-- EXERCISE MATERIALS follows --

-- ==== Sys2Proof/Machine/Clock.lean ====
section
/-!
DEFINITION. The monotonic clock: CLK.UPDATE, CLK.READ, CLK.READMS (40_clock.md rules R120 to R122). The arms of each `micro`
function are the numbered micro-steps of its rule, in order.
-/

namespace Sys2Proof.Machine

/-- CLK.READ as a called operation, steps K1 to K5 (R121): the sample first, then `idx`, then `epoch`, then `last`. -/
def clkReadSub (j : Nat) (t : Temps) (s : State) : Sub :=
  match j with
  | 1 => .more { t with sample := s.hwCounter } s
  | 2 => .more { t with cur := s.idx } s
  | 3 => .more { t with epoch := (s.slot t.cur).epoch } s
  | 4 => .more { t with last := (s.slot t.cur).last } s
  | _ => .ret { t with reading := clockValue (rollover t.epoch t.last t.sample) t.sample } s

/-- CLK.UPDATE, steps U1 to U7 (R120). -/
def microClkUpdate (r : InFlight) (s : State) : Micro :=
  let t := r.temps
  match r.ustep with
  | 1 => .goto (r.at 2 { t with sample := s.hwCounter }) s
  | 2 => .goto (r.at 3 { t with cur := s.idx }) s
  | 3 => .goto (r.at 4 { t with last := (s.slot t.cur).last }) s
  | 4 => .goto (r.at 5 { t with epoch := (s.slot t.cur).epoch }) s
  | 5 => .goto (r.at 6 t) (s.setEpoch (1 - t.cur) (rollover t.epoch t.last t.sample))
  | 6 => .goto (r.at 7 t) (s.setLast (1 - t.cur) t.sample)
  | _ => .done .none (s.setIdx (1 - t.cur))

/-- CLK.READ (R121). -/
def microClkRead (r : InFlight) (s : State) : Micro :=
  (clkReadSub r.ustep r.temps s).andThen r fun t s => .done (.clock t.reading) s

/-- CLK.READMS (R122): CLK.READ, and the quotient by 1000 at its return. -/
def microClkReadMs (r : InFlight) (s : State) : Micro :=
  (clkReadSub r.ustep r.temps s).andThen r fun t s => .done (.clock (millis t.reading)) s

/-- CLK.UPDATE. -/
def execClkUpdate (s : State) : Host.Outcome State Fault Refusal := s.perform .clkUpdate microClkUpdate 7

/-- CLK.READ. -/
def execClkRead (s : State) : Host.Outcome State Fault Refusal := s.perform .clkRead microClkRead 5

/-- CLK.READMS. -/
def execClkReadMs (s : State) : Host.Outcome State Fault Refusal := s.perform .clkReadMs microClkReadMs 5

end Sys2Proof.Machine
end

-- EXERCISE MATERIALS concluded --

* [PROBLEM DETAILS]: Reproduce exactly every line that sits between the start of the entries and the line bearing "namespace Sys2Proof.Machine", counting both of those lines.

* [WRITTEN RESPONSE]:
-- ==== Sys2Proof/Machine/Clock.lean ====
section
/-!
DEFINITION. The monotonic clock: CLK.UPDATE, CLK.READ, CLK.READMS (40_clock.md rules R120 to R122). The arms of each `micro`
function are the numbered micro-steps of its rule, in order.
-/

namespace Sys2Proof.Machine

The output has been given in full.